_Directions for this task_
Extract exactly those lines that lie between the start of the material and the line with "def Cmd.who (k", including both boundary lines and no others.

_Records for the exercise_
-- ==== Sys2Proof/Machine/Quota.lean ====
section
/-! DEFINITION. Tier quotas: records, charges and reservations (R366 to R368), and how commands write their outputs
(R440). -/

namespace Sys2Proof.Machine

/-! ### Who a command acts for, and its output -/

/-- A command acts for its partition and context (R28 to R33); on a TENANT port always for the port's partition. -/
def Cmd.who (k : Cmd) (b : Nat) : Who :=
  { part := if k.scope b = .engine ∧ portOf b ≠ 1 then none else k.partOf b, ctx := if k.scope b = .context then k.ctxOf else none }

/-- Write a command's output and end it; it waits where a scratchpad bank is not on (R116, R440). -/
def State.finishOut (s : State) (c : CmdRef) (k : Cmd) (addr : Nat) (bs : List Byte) (f : Fin) : State :=
  match s.output c (k.who c.block) addr bs f with
  | (s1, some g) => s1.endCmd c g
  | (s1, none) => s1

/-- Reserved bits of a block for which the manual names no status end the command so (notes/assumptions/16.md). -/
def Cmd.badBlock (k : Cmd) : Fin := Fin.with stParamLen (k.paramLen + k.lenReq.1 % 65536 * 2 ^ 16)

/-! ### Records -/

/-- A quota record at an offset of a parameter area (R366). -/
def Cmd.quotaAt (k : Cmd) (off : Nat) : Quota :=
  { dram := k.p off 8, kv := k.p (off + 8) 8, flash := k.p (off + 16) 8, swap := k.p (off + 24) 8 }

/-- Malformed (R368). -/
def Quota.malformed (q : Quota) (part : Bool) : Bool :=
  q.dram % 0x10000 != 0 || q.swap % 0x10000 != 0 || decide (q.dram < q.kv) || (part && q.kv != 0)

/-- The bytes of a record. -/
def Quota.bytes (q : Quota) : List Byte := leBytes 8 q.dram ++ leBytes 8 q.kv ++ leBytes 8 q.flash ++ leBytes 8 q.swap

/-! ### Charges (R367) -/

/-- Firmware regions charged against KV_BYTES. -/
def FwKind.kvCharge : FwKind → Bool
  | .pool | .kvControl | .live => true
  | .plan | .save | .experts | .weights | .decode | .qstat | .capture => false

/-- Firmware regions charged to the partition. -/
def FwKind.partCharge : FwKind → Bool
  | .save => true
  | .plan | .pool | .kvControl | .live | .experts | .weights | .decode | .qstat | .capture => false

/-- Bytes of the firmware regions of a context that satisfy a condition. -/
def Partition.fwBytes (x : Partition) (c : Nat) (f : FwKind → Bool) : Nat :=
  ((x.fw.filter (fun r => r.kind != FwKind.capture && r.owner == c && f r.kind)).map FwRegion.size).sum

/-- Bytes of the statistics and reference areas that a context's streams hold. -/
def State.captureBytes (s : State) (p c : Nat) : Nat :=
  match s.part p with
  | none => 0
  | some x => ((x.fw.filter (fun r => r.kind == FwKind.capture && (s.stream r.owner).ctx == some c)).map FwRegion.size).sum

/-- KV charge of a context. -/
def Partition.kvCharge (x : Partition) (c : Nat) : Nat := x.fwBytes c FwKind.kvCharge

/-- Charges of a context against DRAM_BYTES - KV_BYTES. -/
def State.dramCharge (s : State) (p c : Nat) : Nat :=
  match s.part p with
  | none => 0
  | some x =>
    x.fwBytes c (fun f => !f.kvCharge && !f.partCharge) + s.captureBytes p c +
      (x.regions.map (fun e => match e.2 with
        | none => 0
        | some r => if r.owner = some c then r.size else 0)).sum

/-- Flash units charged to a context, or with none to the partition (R361). -/
def State.flashCharge (s : State) (p : Nat) (c : Option Nat) : Nat :=
  ((s.flash.stores.filter (fun t => t.part == some p && t.ctx == c)).map Store.units).sum

/-- Swap bytes of a context (R273). -/
def State.swapCharge (s : State) (p c : Nat) : Nat := match s.kv p c with
  | none => 0
  | some v => v.swapUsed

/-- The charges of a context record (R368). -/
def State.ctxCharges (s : State) (p c : Nat) : Quota :=
  let kv := match s.part p with
    | none => 0
    | some x => x.kvCharge c
  { dram := s.dramCharge p c + kv, kv := kv, flash := s.flashCharge p (some c), swap := s.swapCharge p c }

/-- Context records of a partition. -/
def Partition.quotas (x : Partition) : List (Nat × Quota) :=
  x.ctxs.filterMap (fun e => e.2.map (fun k => (e.1, k.quota)))

/-- What a partition record must cover (R367, R368): its own charges and the reservations of its contexts. -/
def State.partCharges (s : State) (p : Nat) : Quota :=
  match s.part p with
  | none => { dram := 0, kv := 0, flash := 0, swap := 0 }
  | some x =>
    let own := ((x.fw.filter (fun r => r.kind.partCharge)).map FwRegion.size).sum +
      (x.regions.map (fun e => match e.2 with
        | none => 0
        | some r => if r.owner = none then r.size else 0)).sum
    { dram := own + (x.quotas.map (fun q => q.2.dram)).sum
      kv := 0
      flash := s.flashCharge p none + (x.quotas.map (fun q => q.2.flash)).sum
      swap := (x.quotas.map (fun q => q.2.swap)).sum }

/-- A record covers charges. -/
def Quota.covers (q c : Quota) : Bool := decide (c.dram ≤ q.dram ∧ c.flash ≤ q.flash ∧ c.swap ≤ q.swap)

/-- A context record covers its charges: KV structures and the rest apart (R367). -/
def Quota.coversCtx (q c : Quota) : Bool := decide (c.kv ≤ q.kv ∧ c.dram - c.kv ≤ q.dram - q.kv ∧ c.flash ≤ q.flash ∧ c.swap ≤ q.swap)

/-- Limits of a partition record by its die pairs (R367). -/
def quotaLimit (q : Quota) (pairs : Nat) : Bool := decide (q.dram ≤ 48960 * 2 ^ 20 * pairs ∧ q.flash ≤ 2 ^ 25 * pairs)

/-- n more bytes fit a context's DRAM record. -/
def State.fitsCtx (s : State) (p c n : Nat) : Bool :=
  match s.ctx p c with
  | none => false
  | some k => decide (s.dramCharge p c + n ≤ k.quota.dram - k.quota.kv)

/-- n more bytes fit a context's KV record. -/
def State.fitsKv (s : State) (p c n : Nat) : Bool :=
  match s.part p, s.ctx p c with
  | some x, some k => decide (x.kvCharge c + n ≤ k.quota.kv)
  | _, _ => false

/-- n more bytes fit the partition record. -/
def State.fitsPart (s : State) (p n : Nat) : Bool :=
  match s.part p with
  | none => false
  | some x => decide ((s.partCharges p).dram + n ≤ x.quota.dram)

/-! ### OP_QUOTA_SET and OP_QUOTA_STAT (R366 to R368) -/

/-- A quota failure with its reason (R452). -/
def quotaFin (reason : Nat) : Fin := Fin.with stQuota reason

/-- OP_QUOTA_SET (R367, R368): applied whole or not at all; a locked partition record is refused (R557). -/
def State.quotaSet (s : State) (c : CmdRef) (k : Cmd) (p h : Nat) : State :=
  let q := k.quotaAt 0
  match s.part p with
  | none => s
  | some x =>
    if h = 0xFFFF then
      if q.malformed true then s.endCmd c (quotaFin 4)
      else if !(quotaLimit q (bitsSet x.pairMask.toNat 8).length && q.covers (s.partCharges p)) then s.endCmd c (quotaFin 0)
      else if x.tdiLocks then s.refuseLocked c p
      else (s.updPart p (fun y => { y with quota := q })).endCmd c Fin.ok
    else if q.malformed false then s.endCmd c (quotaFin 4)
    else
      let s1 := s.updCtx p h (fun y => { y with quota := q })
      if q.coversCtx (s.ctxCharges p h) && x.quota.covers (s1.partCharges p) then s1.endCmd c Fin.ok
      else s.endCmd c (quotaFin 0)

/-- OP_QUOTA_SET (R366, R367, R368). -/
def execOpQuotaSet (c : CmdRef) (s : State) : Out := .next (s.gate c 0x0107 false (fun t k p h => t.quotaSet c k p h))

/-- OP_QUOTA_STAT (R368): the charges of a record at ADDR. -/
def execOpQuotaStat (c : CmdRef) (s : State) : Out :=
  .next (s.gate c 0x0108 false (fun t k p h =>
    if k.p 6 2 ≠ 0 then t.endCmd c k.badBlock
    else t.finishOut c k (k.p 0 6) (if h = 0xFFFF then t.partCharges p else t.ctxCharges p h).bytes Fin.ok))

end Sys2Proof.Machine
end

_Answer section_
-- ==== Sys2Proof/Machine/Quota.lean ====
section
/-! DEFINITION. Tier quotas: records, charges and reservations (R366 to R368), and how commands write their outputs
(R440). -/

namespace Sys2Proof.Machine

/-! ### Who a command acts for, and its output -/

/-- A command acts for its partition and context (R28 to R33); on a TENANT port always for the port's partition. -/
def Cmd.who (k : Cmd) (b : Nat) : Who :=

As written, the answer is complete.